My gaze drops as I examine the side of her face. “Is there another question buried in your original question?”
She wheels around and scans the area. Her attention moves past the bright, gleaming plastic teddy bear filled with unidentifiable candy balls and settles on a poster. “Yes, actually. Where can I get that?”
I swivel my head, and my brow furrows of its own accord. “You want that giant smoking martini filled with gummy bears to avoid answering my question?”
“Kind of, yeah. Because this is a pit stop, right?” She slips her arm around my waist. “On pit stops, our priority is fun. So forget what I asked.”
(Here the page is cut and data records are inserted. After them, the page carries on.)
-- ==== Sys2Proof/Machine/Comparison.lean ====
section
/-! DEFINITION. Comparison instructions (46_comparison.md): only the skip depends on the comparison. -/

namespace Sys2Proof.Machine

open Sys2Proof

/-- 04 (R382). -/
def execCompare (j k b : BitVec 3) (y : BitVec 15) (s : State) : Result :=
  (readOperand true k b y s).andThen fun v s1 => .next (skipIf (skipCompare j v s1) s1)

/-- 43 (R383). -/
def execCompareMasked (j k b : BitVec 3) (y : BitVec 15) (s : State) : Result :=
  (readOperand true k b y s).andThen fun v s1 => .next (skipIf (skipMasked j (onesSub s1.a (v &&& s1.q)) s1) s1)

/-- 7723 (R384). -/
def execCompareAqEqual (b : BitVec 3) (y : BitVec 15) (s : State) : Result :=
  (readDouble b y s).andThen fun m s1 => .next (skipIf (aq s1 == m) s1)

/-- 7727 (R385, R381). -/
def execCompareAqLess (b : BitVec 3) (y : BitVec 15) (s : State) : Result :=
  (readDouble b y s).andThen fun m s1 => .next (skipIf ((aq s1).slt m) s1)

/-- A decimal comparison; a digit above 9 leaves the skip free (44_arith_decimal.md R321, U13). -/
def decimalCompare (test : DWord → DWord → Bool) (b : BitVec 3) (y : BitVec 15) (s : State) : Result :=
  (readDouble b y s).andThen fun m s1 =>
    if decValid (aq s1) && decValid m then .next (skipIf (test (aq s1) m) s1)
    else .next (spend (skipIf (freeChoice s1) s1))

/-- 7713 (R386). -/
def execDecimalCompareEqual (b : BitVec 3) (y : BitVec 15) (s : State) : Result :=
  decimalCompare (fun x m => decMag x == decMag m && decPlus x == decPlus m) b y s

/-- 7717 (R387, D29). -/
def execDecimalCompareLess (b : BitVec 3) (y : BitVec 15) (s : State) : Result :=
  decimalCompare (fun x m => decide (decKey x < decKey m)) b y s

/-- 7753 (R388). -/
def execMaskedAlphaEqual (b : BitVec 3) (y : BitVec 15) (s : State) : Result :=
  (readWord b y s).andThen fun m s1 => .next (skipIf (s1.a &&& s1.q == m &&& s1.q) s1)

/-- 7757, as unsigned integers (R389). -/
def execMaskedAlphaLess (b : BitVec 3) (y : BitVec 15) (s : State) : Result :=
  (readWord b y s).andThen fun m s1 => .next (skipIf ((s1.a &&& s1.q).ult (m &&& s1.q)) s1)

end Sys2Proof.Machine
end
“Yes but you’re not a pit stop. So if you want to talk about Raleigh, or my property taxes, or I don’t know, tomorrow even…that would be reasonable.”
Her hands slip behind my neck, fingers threading at the nape. It’s a move that makes me feel claimed in the best way.
“We have a five-hour drive to make and only a couple hours in Vegas.” Her lips tease mine in an almost kiss. “Questions can wait.”
I taste her shiny strawberry lipstick. Questions shouldn’t wait, but her distractions are very distracting. “Martinis it is.”